## [HOW TO COMPLETE THIS TASK]
In the records below, pick out all lines containing the word "SlotClass".

## [MATERIAL FOR THE TASK]
/-- The classes of positions 1 to 7 of a template (15 Table 15.9). -/
def templateClasses (t : Nat) : Option (List SlotClass) :=
  let v : List SlotClass := [.vec 0, .vec 1, .vec 2, .vec 3]
  if t < 10 then
    let xs := [0, 0, 0, 0, 1, 1, 1, 2, 2, 3]
    let ys := [0, 1, 2, 3, 1, 2, 3, 2, 3, 3]
    some ([.scl] ++ v ++ [.mem (xs.getD t 0), .mem (ys.getD t 0)])
  else if t < 14 then some ([.scl, .scl] ++ v ++ [.mem (t - 10)])
  else if t < 18 then
    let x := [0, 2, 0, 1].getD (t - 14) 0
    let y := [1, 3, 2, 3].getD (t - 14) 0
    some [.scl, .vec x, .vec y, .mem x, .mem y, .mma, .acc]
  else if t < 22 then some [.scl, .vec (t - 18), .mem (t - 18), .eng, .mma, .acc, .scl]
  else if t = 22 then some ([.scl, .scl] ++ v ++ [.eng])
  else if t < 27 then some ([.scl, .eng] ++ v ++ [.mem (t - 23)])
  else if t < 31 then some ([.scl] ++ v ++ [.mem (t - 27), .acc])
  else if t = 31 then some ([.scl] ++ v ++ [.mma, .acc])
  else if t < 36 then some (v ++ [.mma, .acc, .mem (t - 32)])
  else none

/-- The fields of a native slot (15 Table 15.10). -/
structure NSlot where
  opc : Nat
  ty : Nat
  gp : Nat
  gs : Nat
  la : Nat
  swz : Nat
  md : Nat
  d : Nat
  a : Nat
  b : Nat
  c : Nat
  deriving DecidableEq, Repr

def NSlot.parse (w : Nat) : NSlot :=
  { opc := bitsOf w 54 10, ty := bitsOf w 50 4, gp := bitsOf w 46 4, gs := bitsOf w 45 1, la := bitsOf w 41 4
    swz := bitsOf w 38 3, md := bitsOf w 32 6, d := bitsOf w 24 8, a := bitsOf w 16 8, b := bitsOf w 8 8
    c := bitsOf w 0 8 }

/-- The guard (02 Table 2.4). -/
def NSlot.guard (x : NSlot) : Except DecodeError Guard :=
  if x.gp < 12 then .ok (.pred x.gp (x.gs == 1))
  else if x.gp = 15 ∧ x.gs = 0 then .ok .always
  else .error .guard

/-- Which classes may hold an opcode (15 Table 15.11). -/
def classHolds (k : SlotClass) (o : Nat) : Bool :=
  o == 0 || (match k with
    | .scl => decide (o < 0x0C0) || o == 0x24B || decide (0x2C0 ≤ o)
    | .vec _ => decide (0x040 ≤ o) && decide (o < 0x180)
    | .mem _ => (decide (0x180 ≤ o) && decide (o ≤ 0x242)) || (decide (0x248 ≤ o) && decide (o ≤ 0x24A))
        || (decide (0x290 ≤ o) && decide (o ≤ 0x292))
    | .eng => decide (0x243 ≤ o) && decide (o ≤ 0x247)
    | .mma => decide (0x280 ≤ o) && decide (o ≤ 0x28E)
    | .acc => decide (0x293 ≤ o) && decide (o ≤ 0x296))

/-- How a short immediate reads: not at all, as an integer, as a float value (15 Table 15.12). -/
inductive ImmKind where
  | no | int | float
  deriving DecidableEq, Repr

/-- The short immediates of a type (15 R328). -/
def STy.immKind (t : STy) : ImmKind := if t.isFloat then .float else .int

def ETy.immKind : ETy → ImmKind
  | .f32 | .f16 | .bf16 => .float
  | _ => .no

/-- The FP32 patterns of the float short immediates (15 Table 15.12). -/
def shortFloat (n : Nat) : Nat :=
  [0x00000000, 0x3F800000, 0x40000000, 0x40800000, 0x41000000, 0x3F000000, 0x3E800000, 0x3E000000, 0x80000000,
   0xBF800000, 0xC0000000, 0xC0800000, 0xC1000000, 0xBF000000, 0xBE800000, 0xBE000000].getD n 0

/-- How operands are read: `virt` gives stand-ins of the virtual carrier, on which the limits of the entry are
checked; `scl` is an SCL slot; `regs` the registers per group context (15 R326). -/
structure Reader where
  virt : Bool
  scl : Bool
  regs : Nat
  deriving DecidableEq, Repr

/-- A cluster register code: inside the range, even when it names a pair. -/
def Reader.cluster (r : Reader) (wide : Bool) (n : Nat) : Bool :=
  !r.scl && decide (n % 96 + (if wide then 1 else 0) < (if n < 96 then min 96 r.regs else min 32 r.regs))
    && (!wide || n % 2 == 0)

/-- A source operand (15 R326). -/
def Reader.src (r : Reader) (k : ImmKind) (wide : Bool) (code : Nat) : Except DecodeError Operand :=
  if code < 128 then
    if !r.cluster wide code then .error .operand
    else if r.virt then .ok (.v 0)
    else if code < 96 then .ok (.creg code)
    else .ok (.nextCreg (code - 96))
  else if code < 192 then .ok (if r.virt then .v 0 else .s (code - 128))
  else if code < 204 then .ok (.p (code - 192))
  else if code < 220 then .error .operand
  else if code < 239 then
    match [Special.tidX, .tidY, .tidZ, .bidX, .bidY, .bidZ, .bdimX, .bdimY, .bdimZ, .gdimX, .gdimY, .gdimZ, .lane,
        .gid, .stage, .core, .cluster, .die, .lsn][code - 220]? with
    | some s => .ok (.special s)
    | none => .error .operand
  else if code = 239 then .error .operand
  else
    match k with
    | .no => .error .operand
    | .int => .ok (if r.virt then .v 0 else .imm (BitVec.ofNat 64 (code - 240)))
    | .float => .ok (if r.virt then .v 0 else .imm (BitVec.ofNat 64 (shortFloat (code - 240))))

/-- A destination (15 R326): a register of the own cluster, a scalar register or a predicate. -/
def Reader.dst (r : Reader) (wide : Bool) (code : Nat) : Except DecodeError Operand :=
  if code < 96 ∨ (128 ≤ code ∧ code < 204) then r.src .no wide code else .error .operand

/-- A scalar register, or also a short immediate. -/
def Reader.sOnly (r : Reader) (code : Nat) : Except DecodeError Operand :=
  if 128 ≤ code ∧ code < 192 then r.src .no false code else .error .operand

def Reader.sOrImm (r : Reader) (code : Nat) : Except DecodeError Operand :=
  if (128 ≤ code ∧ code < 192) ∨ 240 ≤ code then r.src .int false code else .error .operand

/-- An even pair of the own cluster, or a scalar register. -/
def Reader.pair (r : Reader) (code : Nat) : Except DecodeError Operand :=
  if code < 96 ∨ (128 ≤ code ∧ code < 192) then r.src .no true code else .error .operand

/-- The operand in the successor of a code (17 R341). -/
def Reader.succ (r : Reader) (wide : Bool) (code : Nat) : Except DecodeError Operand :=
  if code < 128 then
    let n := if wide then code + 2 else code + 1
    if (code < 96) = (n < 96) ∧ n < 128 then r.src .no wide n else .error .operand
  else if code < 191 then r.sOnly (code + 1)
  else .error .operand

/-- A token code, or 0 where none is named (11 R241). -/
def tokenCode (code : Nat) : Except DecodeError (Option Nat) :=
  if code = 0 then .ok none
  else if 204 ≤ code ∧ code < 220 then .ok (some (code - 204))
  else .error .operand

def producedToken (code : Nat) : Except DecodeError Nat :=
  if 204 ≤ code ∧ code < 220 then .ok (code - 204) else .error .operand

/-- A predicate code. -/
def predCode (code : Nat) : Except DecodeError Nat :=
  if 192 ≤ code ∧ code < 204 then .ok (code - 192) else .error .operand

/-- An object index below a limit. -/
def below (n x : Nat) : Except DecodeError Nat := if x < n then .ok x else .error .operand

/-- A short immediate that names a slot offset. -/
def smallImm (code : Nat) : Except DecodeError Nat :=
  if 240 ≤ code ∧ code < 248 then .ok (code - 240) else .error .operand

/-- The consumed tokens of A, B and C. -/
def NSlot.consumed (x : NSlot) : Except DecodeError Toks := do
  return { c0 := ← tokenCode x.a, c1 := ← tokenCode x.b, c2 := ← tokenCode x.c }

/-- The signed displacement in bundles of A, B and C (15 Table 15.13). -/
def NSlot.disp (x : NSlot) : Int := signedOf 24 (x.a * 65536 + x.b * 256 + x.c)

## [TASK RESULT]
def templateClasses (t : Nat) : Option (List SlotClass) :=
  let v : List SlotClass := [.vec 0, .vec 1, .vec 2, .vec 3]
def classHolds (k : SlotClass) (o : Nat) : Bool :=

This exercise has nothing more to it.